-- ==== Sys2Proof/Machine/LensRow.lean ====
section
/-! DEFINITION. Sys2Proof/Machine/LensRow.lean: what a Lens computes of one row: keys, rank order, selection, probabilities,
compaction, sort and the result block (R236–R246). -/

namespace Sys2Proof.Machine
open Sys2Proof

/-- Bits of a key (R236). -/
def keyBits (fmt : Nat) : Nat := if fmt = 1 || fmt = 2 then 16 else 32
/-- Histogram passes (R236). -/
def lensPasses (fmt : Nat) : Nat := keyBits fmt / 8

/-- The key of an element: none for a NaN (R236). -/
def lensKey (fmt b : Nat) : Option Nat :=
  match fmtOf fmt with
  | some f =>
    if f.value b = .nan then none
    else
      let b := if b % f.signBit = 0 then 0 else b
      some (if b < f.signBit then b + f.signBit else 2 * f.signBit - 1 - b)
  | none => some (if fmt = 5 then (b + 2 ^ 31) % 2 ^ 32 else b)

/-- VALUE of an element (R246): the bits, 16-bit formats widened exactly. -/
def lensValue (fmt b : Nat) : Nat := if fmt = 1 || fmt = 2 then widen fmt b else b
/-- What a sum in value mode adds (R243). -/
def lensAddend (fmt b : Nat) : Nat := if fmt = 5 then i32ToF32 b else if fmt = 6 then u32ToF32 b else widen fmt b

/-- A valid element: index, key, bits. -/
structure LEl where
  ix  : Nat
  key : Nat
  b   : Nat
deriving DecidableEq, Repr

/-- The valid elements of a row, by index (R237). -/
def lensValid (fmt : Nat) (xs : List Nat) : List LEl :=
  xs.zipIdx.filterMap fun x => (lensKey fmt x.1).map fun k => { ix := x.2, key := k, b := x.1 }

/-- `a` ranks before `b` (R238). -/
def ranksBefore (up : Bool) (a b : LEl) : Bool :=
  (if up then decide (a.key < b.key) else decide (a.key > b.key)) || (a.key == b.key && decide (a.ix < b.ix))

/-- Insertion into a ranked list, and the ranked list of a row. -/
def insertRank (up : Bool) (a : LEl) : List LEl → List LEl
  | [] => [a]
  | b :: l => if ranksBefore up a b then a :: b :: l else b :: insertRank up a l
def rankOrder (up : Bool) (l : List LEl) : List LEl := l.foldr (insertRank up) []

/-- What the Lens reports of a row. -/
structure LRow where
  valid    : Nat
  nan      : Nat
  selected : Nat
  flags    : Nat
  extreme  : Nat
  logNorm  : Nat
  sumSel   : Nat
  sumLeft  : Nat
  /-- entries, padding included: index and VALUE -/
  ents     : List (Nat × Nat)
deriving DecidableEq, Repr

/-- fp32 −∞: the padding VALUE. -/
def negInf : Nat := 0xFF800000
/-- A padding entry (R241). -/
def padEntry : Nat × Nat := (0xFFFFFFFF, negInf)

/-- What probability mode computes (R242). -/
structure LProb where
  p       : Nat → Nat
  sel     : Nat
  left    : Nat
  logNorm : Nat
  inf     : Bool

/-- A list over all indices of a row: `g` of the element where it is listed, else +0. -/
def spread (n : Nat) (l : List (Nat × Nat)) : List Nat :=
  (List.range n).map fun i => match l.find? (fun x => x.1 == i) with | some x => x.2 | none => 0

/-- R242 over a partition of the valid elements; `top` is the first of the rank order with DIR 0. -/
def lensProb (fmt temp n : Nat) (top : LEl) (sel left : List LEl) : LProb :=
  let it := fRcp temp
  let m := fMul (widen fmt top.b) it
  let inf := m % 2 ^ 31 == 0x7F800000
  let e (x : LEl) : Nat :=
    let z := fMul (widen fmt x.b) it
    if inf then (if fEq z m then one32 else 0) else fExp (fSub z m)
  let s := vsum (spread n (sel.map fun x => (x.ix, e x)))
  let t := vsum (spread n (left.map fun x => (x.ix, e x)))
  let zs := fAdd s t
  let r := fRcp zs
  { p := fun i => match (sel ++ left).find? (fun x => x.ix == i) with | some x => fMul (e x) r | none => 0
    sel := fMul s r, left := fMul t r, inf, logNorm := if inf then m else fAdd m (fLn zs) }

/-- A row whose valid elements have been split into those selected and those left out; `shown` are the entries that are
written, before padding. -/
def lensSplit (fmt n nan : Nat) (prob : Option Nat) (first : Option LEl) (top : Option LEl) (sel left shown : List LEl)
    (flags pad count : Nat) : LRow :=
  match first, top with
  | some f, some t =>
    match prob with
    | some temp =>
      let q := lensProb fmt temp n t sel left
      { valid := shown.length, nan, selected := count, flags := flags + 4 * b2n q.inf, extreme := q.p f.ix
        logNorm := q.logNorm, sumSel := q.sel, sumLeft := q.left
        ents := shown.map (fun x => (x.ix, q.p x.ix)) ++ List.replicate pad padEntry }
    | none =>
      { valid := shown.length, nan, selected := count, flags, extreme := lensValue fmt f.b, logNorm := 0
        sumSel := vsum (spread n (sel.map fun x => (x.ix, lensAddend fmt x.b)))
        sumLeft := vsum (spread n (left.map fun x => (x.ix, lensAddend fmt x.b)))
        ents := shown.map (fun x => (x.ix, lensValue fmt x.b)) ++ List.replicate pad padEntry }
  | _, _ =>
    { valid := 0, nan, selected := 0, flags := flags + 8, extreme := negInf, logNorm := if prob.isSome then negInf else 0
      sumSel := 0, sumLeft := 0, ents := List.replicate pad padEntry }

/-- Top-k of a row (R239–R243). `prob` is the temperature in probability mode. -/
def lensTopk (fmt : Nat) (up : Bool) (prob : Option Nat) (k : Nat) (xs : List Nat) : LRow :=
  let vs := lensValid fmt xs
  let o := rankOrder up vs
  let sel := o.take k
  let left := o.drop k
  let eq := match sel.getLast?, left with | some a, b :: _ => a.key == b.key | _, _ => false
  lensSplit fmt xs.length (xs.length - vs.length) prob o.head? (rankOrder false vs).head? sel left sel
    (b2n (decide (vs.length < k)) + 2 * b2n eq) (k - sel.length) sel.length

/-- Threshold compaction of a row (R244). -/
def lensCompact (fmt : Nat) (below incl : Bool) (prob : Option Nat) (thresh cap : Nat) (xs : List Nat) : LRow :=
  let vs := lensValid fmt xs
  let t := (lensKey fmt thresh).getD 0
  let hit (x : LEl) : Bool := (if below then decide (x.key < t) else decide (x.key > t)) || (incl && x.key == t)
  let sel := vs.filter hit
  let top := (rankOrder false vs).head?
  lensSplit fmt xs.length (xs.length - vs.length) prob top top sel (vs.filter fun x => !hit x) (sel.take cap)
    (16 * b2n (decide (sel.length > cap))) 0 sel.length

/-- Stable sort of a row (R245). [DEDUCED, log 52] -/
def lensSort (fmt : Nat) (up : Bool) (xs : List Nat) : LRow :=
  let vs := lensValid fmt xs
  { valid := vs.length, nan := xs.length - vs.length, selected := 0, flags := 0, extreme := 0, logNorm := 0, sumSel := 0, sumLeft := 0
    ents := (rankOrder up vs).map (fun x => (x.ix, lensValue fmt x.b)) ++ List.replicate (xs.length - vs.length) padEntry }

/-- The result block (R246). -/
def LRow.block (r : LRow) : Bytes :=
  leBytes 4 r.valid ++ leBytes 4 r.nan ++ leBytes 4 r.selected ++ leBytes 1 r.flags ++ zeros 3 ++ leBytes 4 r.extreme
    ++ leBytes 4 r.logNorm ++ leBytes 4 r.sumSel ++ leBytes 4 r.sumLeft ++ r.ents.flatMap fun e => leBytes 4 e.1 ++ leBytes 4 e.2

end Sys2Proof.Machine
end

** Task brief **
Determine how many lines of the entries hold "LensRow", and reply with that number only.

** Result for this task **
2